Starmer has in the past made his ritualistic pledges of support for a non-existent “two-state” solution to the Israel-Palestine conflict and is a member of Labour Friends of Palestine and the Middle East (LFPME). As such he has also ritualistically opposed US President Trump’s open abandonment of the “two-state” solution.

But even prior to his election, Starmer was at pains to reposition himself to be acceptable to the Zionist and Blairite right. Asked during the leadership contest whether he would call himself a Zionist, he told Jewish News: “I do support Zionism. I absolutely support the right of Israel to exist as a homeland. My only concern is that Zionism can mean slightly different things to different people, and … to some extent it has been weaponized. I wouldn’t read too much into that. I said it loud and clear—and meant it—that I support Zionism without qualification.”

Lisa Nandy, Starmer’s leadership rival and now his shadow foreign secretary, was asked during the leadership campaign whether a Twitter post which demanded the Board of Deputies of British Jews “condemn all Israeli military atrocities in the West Bank” was anti-Semitic. She replied, “Yes, it is. And we have a clear policy in the Labour Party that when anti-Semitism is alleged, or particularly where you’ve got clear examples of that in writing, we suspend and then we investigate” (emphasis added).

Nandy is a co-director of the campaign group Labour Together—a combination of Blairite New Labour and nationalist Blue Labour—along with Edwin Chinn, a major donor to Labour Together and to Nandy personally, according to The Canary.

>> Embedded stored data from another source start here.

theorem wit_TimeIsSetAndMeasured_0 :
    ∃ s : State, ∃ acc : Acc, live s ∧
    regsSorted s.dev ∧
    SMap.sorted s.dev.fab.ports = true ∧
    let d := s.dev
    Performed d acc (regOff 56 17 0x11C) :=
  ⟨wA, .firmware, live_of (by decide +kernel), by unfold regsSorted; decide +kernel, by decide +kernel, performed_of (by decide +kernel)⟩
theorem wit_TimeIsSetAndMeasured_1 :
    ∃ s : State, ∃ port : PortId, ∃ dom : Fin 256, live s ∧
    regsSorted s.dev ∧
    SMap.sorted s.dev.fab.ports = true ∧
    let d := s.dev
    (fabPort d port.val).up = true ∧
    ∃ stamp : BitVec 16, ∃ off : Int, ∃ m : Fin 16, ∃ req : List Byte, ∃ x, x ∈ [(Instr.ptpSync port stamp dom off, PtpMsg.sync dom.val off), (.ptpPdelayReq port stamp dom req, .delayReq dom.val), (.ptpPdelayResp port stamp dom off, .delayResp dom.val off), (.ptpAnnounce port stamp dom, .announce dom.val), (.ptpDiscard port stamp dom m, .other m.val)] :=
  ⟨wA, 0, 7, live_of (by decide +kernel), by unfold regsSorted; decide +kernel, by decide +kernel, by decide +kernel, 7, 5, 0, [], _, List.mem_of_getElem? (i := 0) rfl⟩
theorem wit_TimeIsSetAndMeasured_2 :
    ∃ s : State, ∃ port : PortId, ∃ dom : Fin 256, live s ∧
    regsSorted s.dev ∧
    SMap.sorted s.dev.fab.ports = true ∧
    let d := s.dev
    let here := ptpHere d dom.val = true ∧ isSlavePort d port.val = true ∧ (fabPort d port.val).up = true
    ∃ lateAt : Nat, ∃ w : RelWord, ∃ r : List RelWord, Releases d port.val lateAt w r ∧
    here ∧
    ∃ off : Int, w.load = .ptp (.sync dom.val off) :=
  ⟨(rel (.sync 7 1283) false), 23, 7, live_of (by decide +kernel), by unfold regsSorted; decide +kernel, by decide +kernel, 0, ⟨.ptp (.sync 7 1283), 10^10 - 0, 5⟩, [⟨.ptp (.sync 7 1283), 10^11, 5⟩], by constructor <;> decide +kernel, by decide +kernel, 1283, by decide +kernel⟩
theorem wit_TimeIsSetAndMeasured_3 :
    ∃ s : State, ∃ port : PortId, ∃ dom : Fin 256, live s ∧
    regsSorted s.dev ∧
    SMap.sorted s.dev.fab.ports = true ∧
    let d := s.dev
    let here := ptpHere d dom.val = true ∧ isSlavePort d port.val = true ∧ (fabPort d port.val).up = true
    ∃ lateAt : Nat, ∃ w : RelWord, ∃ r : List RelWord, Releases d port.val lateAt w r ∧
    here ∧
    ∃ delay : Int, w.load = .ptp (.delayResp dom.val delay) :=
  ⟨(rel (.delayResp 7 (-4)) false), 23, 7, live_of (by decide +kernel), by unfold regsSorted; decide +kernel, by decide +kernel, 0, ⟨.ptp (.delayResp 7 (-4)), 10^10 - 0, 5⟩, [⟨.ptp (.delayResp 7 (-4)), 10^11, 5⟩], by constructor <;> decide +kernel, by decide +kernel, (-4), by decide +kernel⟩
theorem wit_TimeIsSetAndMeasured_4 :
    ∃ s : State, ∃ port : PortId, ∃ dom : Fin 256, live s ∧
    regsSorted s.dev ∧
    SMap.sorted s.dev.fab.ports = true ∧
    let d := s.dev
    let here := ptpHere d dom.val = true ∧ isSlavePort d port.val = true ∧ (fabPort d port.val).up = true
    ∃ lateAt : Nat, ∃ w : RelWord, ∃ r : List RelWord, Releases d port.val lateAt w r ∧
    here ∧
    w.load = .ptp (.announce dom.val) :=
  ⟨(rel (.announce 7) false), 23, 7, live_of (by decide +kernel), by unfold regsSorted; decide +kernel, by decide +kernel, 0, ⟨.ptp (.announce 7), 10^10 - 0, 5⟩, [⟨.ptp (.announce 7), 10^11, 5⟩], by constructor <;> decide +kernel, by decide +kernel⟩
theorem wit_TimeIsSetAndMeasured_5 :
    ∃ s : State, ∃ port : PortId, ∃ dom : Fin 256, live s ∧
    regsSorted s.dev ∧
    SMap.sorted s.dev.fab.ports = true ∧
    let d := s.dev
    let here := ptpHere d dom.val = true ∧ isSlavePort d port.val = true ∧ (fabPort d port.val).up = true
    ∃ lateAt : Nat, ∃ w : RelWord, ∃ r : List RelWord, Releases d port.val lateAt w r ∧
    here ∧
    w.load = .ptp (.delayReq dom.val) ∧
    (fabPort d port.val).queued = [] ∧
    2 ≤ (fabPort d port.val).creditTime :=
  ⟨(rel (.delayReq 7) false), 23, 7, live_of (by decide +kernel), by unfold regsSorted; decide +kernel, by decide +kernel, 0, ⟨.ptp (.delayReq 7), 10^10 - 0, 5⟩, [⟨.ptp (.delayReq 7), 10^11, 5⟩], by constructor <;> decide +kernel, by decide +kernel⟩
theorem wit_TimeIsSetAndMeasured_6 :
    ∃ s : State, ∃ port : PortId, ∃ dom : Fin 256, live s ∧
    regsSorted s.dev ∧
    SMap.sorted s.dev.fab.ports = true ∧
    let d := s.dev
    ∃ lateAt : Nat, ∃ w : RelWord, ∃ r : List RelWord, Releases d port.val lateAt w r ∧
    ∃ off : Int, ptpHere d dom.val = false ∧
    w.load = .ptp (.sync dom.val off) :=
  ⟨(rel (.sync 8 5) false), 23, 8, live_of (by decide +kernel), by unfold regsSorted; decide +kernel, by decide +kernel, 0, ⟨.ptp (.sync 8 5), 10^10 - 0, 5⟩, [⟨.ptp (.sync 8 5), 10^11, 5⟩], by constructor <;> decide +kernel, 5, by decide +kernel⟩
theorem wit_TimeIsSetAndMeasured_7 :
    ∃ s : State, ∃ port : PortId, live s ∧
    regsSorted s.dev ∧
    SMap.sorted s.dev.fab.ports = true ∧
    let d := s.dev
    ∃ lateAt : Nat, ∃ w : RelWord, ∃ r : List RelWord, Releases d port.val lateAt w r ∧
    ∃ m : Fin 16, (timeCtrl d).testBit 4 = true ∧
    (fabPort d port.val).up = true ∧
    ptpDiscards m.val = true ∧
    w.load = .ptp (.other m.val) :=
  ⟨(rel (.other 1) false), 23, live_of (by decide +kernel), by unfold regsSorted; decide +kernel, by decide +kernel, 0, ⟨.ptp (.other 1), 10^10 - 0, 5⟩, [⟨.ptp (.other 1), 10^11, 5⟩], by constructor <;> decide +kernel, 1, by decide +kernel⟩
theorem wit_TimeIsSetAndMeasured_8 :
    ∃ s : State, ∃ port : PortId, live s ∧
    regsSorted s.dev ∧
    SMap.sorted s.dev.fab.ports = true ∧
    let d := s.dev
    (timeCtrl d).testBit 4 = true ∧
    (fabPort d port.val).up = true ∧
    isMasterPort d port.val = true ∧
    (fabPort d port.val).queued = [] ∧
    2 ≤ (fabPort d port.val).creditTime :=
  ⟨wA, 0, live_of (by decide +kernel), by unfold regsSorted; decide +kernel, by decide +kernel, by decide +kernel⟩
theorem wit_TimeIsSetAndMeasured_9 :
    ∃ s : State, live s ∧
    regsSorted s.dev ∧
    SMap.sorted s.dev.fab.ports = true ∧
    let d := s.dev
    isGm d = false ∧
    (timeCtrl d).testBit 4 = true ∧
    d.tim.lastSync + syncLossCycles ≤ d.now ∧
    (rg d 56 17 0x020).testBit 0 = false :=
  ⟨wA, live_of (by decide +kernel), by unfold regsSorted; decide +kernel, by decide +kernel, by decide +kernel⟩
theorem wit_TimeIsSetAndMeasured_10 :
    ∃ s : State, live s ∧
    regsSorted s.dev ∧
    SMap.sorted s.dev.fab.ports = true ∧
    let d := s.dev
    isGm d = true ∧
    (timeCtrl d).testBit 2 = true ∧
    ppsGood d = false :=
  ⟨ppsBad, live_of (by decide +kernel), by unfold regsSorted; decide +kernel, by decide +kernel, by decide +kernel⟩
theorem wit_TimeIsSetAndMeasured_11 :
    ∃ s : State, live s ∧
    regsSorted s.dev ∧
    SMap.sorted s.dev.fab.ports = true ∧
    let d := s.dev
    isGm d = true ∧
    (timeCtrl d).testBit 2 = true ∧
    ppsGood d = true :=
  ⟨wB, live_of (by decide +kernel), by unfold regsSorted; decide +kernel, by decide +kernel, by decide +kernel⟩
theorem wit_TimeIsSetAndMeasured_12 :
    ∃ s : State, live s ∧
    regsSorted s.dev ∧
    SMap.sorted s.dev.fab.ports = true ∧
    let d := s.dev
    isGm d = true ∧
    (timeCtrl d).testBit 2 = true ∧
    d.tim.ppsOk = true ∧
    d.tim.lastPps + 2100000000 ≤ d.now :=
  ⟨wB, live_of (by decide +kernel), by unfold regsSorted; decide +kernel, by decide +kernel, by decide +kernel⟩
theorem wit_TimeIsSetAndMeasured_13 :
    ∃ s : State, live s ∧
    regsSorted s.dev ∧
    SMap.sorted s.dev.fab.ports = true ∧
    let d := s.dev
    isGm d = true ∧
    (timeCtrl d).testBit 3 = true ∧
    d.tim.refOk = true :=
  ⟨wB, live_of (by decide +kernel), by unfold regsSorted; decide +kernel, by decide +kernel, by decide +kernel⟩
theorem wit_TimeIsSetAndMeasured_14 :
    ∃ s : State, live s ∧
    regsSorted s.dev ∧
    SMap.sorted s.dev.fab.ports = true ∧
    let d := s.dev
    isGm d = true ∧
    (timeCtrl d).testBit 3 = true ∧
    (timeCtrl d).testBit 2 = false :=
  ⟨wC, live_of (by decide +kernel), by unfold regsSorted; decide +kernel, by decide +kernel, by decide +kernel⟩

Chinn is a member of the executive committee of the British Israel Communications and Research Centre, another lobby group for the Israeli state. He has also donated money to former Labour Friends of Israel chair Joan Ryan—exposed by Al Jazeera as having lyingly accused a fellow party member of making anti-Semitic comments—and former Deputy Labour Leader Tom Watson, who helped to organise the “Operation Icepick” expulsion of “Trots” from Labour’s membership and called for automatic exclusion from the party of members accused of anti-Semitism.

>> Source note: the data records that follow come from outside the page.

-- ==== Sys2Proof/Machine/Ops.lean ====
section
/-!
DEFINITION. The named operations every instruction is written in (00_scope R12, R13): registers, the CPU's accesses,
push and pull, the one trap and its return (60_exceptions R401, R402), and how a step begins, completes and faults
(40_execution_cycle R130, R131, 60 R411).
-/

namespace Sys2Proof.Machine

/-! ## Registers: all reads and writes of a step go to the pending copy (R12, R131) -/

/-- The pending copy of the register file. -/
def regs : Work RegFile := do
  let s ← get
  pure s.pend

/-- Replace the pending copy. -/
def State.setPend (s : State) (r : RegFile) : State :=
  { s with pend := r }

/-- Change the pending copy. -/
def modifyRegs (f : RegFile → RegFile) : Work Unit :=
  modify fun s => s.setPend (f s.pend)

/-- `pc <- target` (R12). -/
def setPc (a : Addr) : Work Unit :=
  modifyRegs fun r => { r with pc := a }

/-- A byte as an address in page 0: `zext_16` (R11, R103). -/
def zeroPage (b : Byte) : Addr :=
  b.zeroExtend 16

/-- `sext_8` of a byte, as a 16-bit displacement (R11, R103). -/
def displacement (b : Byte) : Addr :=
  b.signExtend 16

/-! ## The CPU's accesses, each recorded when it begins (R140) and made with the step's snapshot (R69) -/

/-- Record an access. -/
def State.logged (s : State) (acc : Access) : State :=
  { s with out := { s.out with accesses := s.out.accesses ++ [acc] } }

/-- Record an access as part of some work. -/
def logAccess (acc : Access) : Work Unit :=
  modify fun s => s.logged acc

/-- A data read of the CPU. -/
def cpuRead (a : Addr) : Work Byte := do
  logAccess (.read a)
  let s ← get
  memRead s.file.snapshot a

/-- A data write of the CPU. -/
def cpuWrite (a : Addr) (v : Byte) : Work Unit := do
  logAccess (.write a v)
  let s ← get
  memWrite s.file.snapshot a v

/-- The opcode fetch of the CPU (R132). -/
def cpuFetch (a : Addr) : Work Byte := do
  logAccess (.fetch a)
  let s ← get
  fetchOp s.file.snapshot a

/-! ## The stack (10_state R23 to R25) -/

/-- The address SP designates: `0x0100 + SP`. -/
def stackAddr (sp : Byte) : Addr :=
  0x0100 + zeroPage sp

/-- `Push(v)` (R24): store, then decrement. -/
def push (v : Byte) : Work Unit := do
  let r ← regs
  cpuWrite (stackAddr r.sp) v
  modifyRegs fun r => { r with sp := r.sp - 1 }

/-- `Pull()` (R25): increment, then load. -/
def pull : Work Byte := do
  modifyRegs fun r => { r with sp := r.sp + 1 }
  let r ← regs
  cpuRead (stackAddr r.sp)

/-- Push a 16-bit value, high byte first (R52, R300). -/
def pushAddr (a : Addr) : Work Unit := do
  push (hiByte a)
  push (loByte a)

/-- Pull a 16-bit value: low byte, then high byte (R301, R303). -/
def pullAddr : Work Addr := do
  let lo ← pull
  let hi ← pull
  pure (hiLo hi lo)

/-- Read the 16-bit value of a fixed vector, low byte first (R52, R73). -/
def readVector (a : Addr) : Work Addr := do
  let lo ← cpuRead a
  let hi ← cpuRead (a + 1)
  pure (hiLo hi lo)

/-! ## The trap and its return -/

/-- Taking the BRK trap (R401, R302): the address two past the opcode and the status byte with B = 1 go on the stack, I
is set, and PC comes from the vector at 0xFFFE. D does not change. -/
def takeBreak : Work Unit := do
  let s ← get
  pushAddr (s.file.pc + 2)
  let r ← regs
  push (r.pbyte true)
  modifyRegs fun r => { r with i := true }
  let target ← readVector 0xFFFE
  setPc target

/-- The trap return (R402, R303): the status byte, then the return address, with no increment. -/
def returnFromBreak : Work Unit := do
  let p ← pull
  modifyRegs fun r => r.loadP p
  let target ← pullAddr
  setPc target

/-- Record an `IllegalOpcode(PC0, op)` event (R413); PC0 is the PC of the register file. -/
def State.emitted (s : State) (op : Byte) : State :=
  { s with out := { s.out with illegal := s.out.illegal ++ [{ pc := s.file.pc, op := op }] } }

/-- `emit IllegalOpcode(pc, op)` (R413): an output of the step. -/
def emitIllegal (op : Byte) : Work Unit :=
  modify fun s => s.emitted op

/-! ## The step's beginning and ends -/

/-- A step begins: R is a copy of the register file, nothing has been fetched or given to the host yet (R130), and no
image can be loaded any more (R419). -/
def State.begin (s : State) : State :=
  { s with pend := s.file, opcode := none, begun := true, out := Output.empty }

/-- A step completes (R131): R replaces the register file, the counter increases, and `step()` returns `n`. -/
def State.commit (s : State) (n : Nat) : State :=
  { s with file := s.pend, opcode := none, cycles := s.cycles + n, out := { s.out with consumed := n } }

/-- The status after an ExecutionFault (R411, R455): Faulted, which is never left. A block that is Faulted already keeps
the record that ended its run, and the later fault is given back by the call that raised it (DESIGN CHOICE, log entry
18). -/
def Status.withFault (st : Status) (info : FaultInfo) : Status :=
  match st with
  | .unreset => .faulted info
  | .running => .faulted info
  | .faulted first => .faulted first

/-- An ExecutionFault is raised (R131, R411): the register file and the cycle counter stay, the pending copy is dropped,
memory stays as it is, and the status becomes Faulted. A next state (DESIGN CHOICE, log entry 15, safe). -/
def State.raise (s : State) (info : FaultInfo) : State :=
  { s with pend := s.file, opcode := none, status := s.status.withFault info }

/-- The fault record of a failed callback in a step (R411): PC0 is the PC of the register file, which the step has not
changed. -/
def State.stepFault (s : State) (handle : Nat) (address : Addr) (kind : HookKind) : FaultInfo :=
  { handle := handle, address := address, kind := kind, pc0 := some s.file.pc, opcode := s.opcode }

/-- How the work of a step ends it: completed, faulted (a next state, in status Faulted), or refused. -/
def endStep (r : EStateM.Result Stop State Nat) : Host.Outcome State Fault Refusal :=
  match r with
  | .ok n t => .next (t.commit n)
  | .error (.hookFailed h a k) t => .next (t.raise (t.stepFault h a k))
  | .error (.refused why) _ => .refused why

/-- Run an instruction's work and end the step with the cycles of R150. -/
def conclude (i : Instr) (w : Work Path) (s : State) : Host.Outcome State Fault Refusal :=
  endStep ((do let p ← w; pure (i.cycles p)) s)

end Sys2Proof.Machine
end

Incredibly, Nandy was chair of the Labour Friends of Palestine and the Middle East group for the last year. Her leadership has seen the organisation’s activity virtually cease. She can be trusted to ensure Labour’s continued complicity in the crimes of the Israeli government through its foreign policy.

Starmer’s cabinet includes a rogues gallery of Blairite witch-hunters such as Jess Phillips, Liz Kendall, Lucy Powell, Wes Streeting, Stephen Doughty and Pat McFadden. Shami Chakrabarti—falsely accused of conducting a “whitewash” investigation into anti-Semitism in 2016—has been replaced as shadow attorney general by arch-Blairite and Iraq War enthusiast Lord Falconer.

Labour’s new director of communications, replacing the Stalinist Seumas Milne, is Ben Nunn—an adviser to Labour MP Heidi Alexander. Alexander, the first of Corbyn’s shadow cabinet to resign in the right-wing 2016 coup against him, then co-organised Owen Smith’s dismal leadership challenge to Corbyn. Starmer’s chief of staff, Morgan McSweeney, organised Blairite favourite Liz Kendall’s bid for the Labour leadership in 2015.

The five years of Jeremy Corbyn’s leadership were a political rout before this toxic anti-Semitism campaign. Workers and young people must draw the balance sheet of this experience. The Labour Party is not institutionally anti-Semitic, it is institutionally anti-socialist. A fight against social inequality, war and all the crises of the capitalist system (from climate change to the COVID-19 pandemic) can only be waged through the construction of a new, independent party of the international working class—the Socialist Equality Party.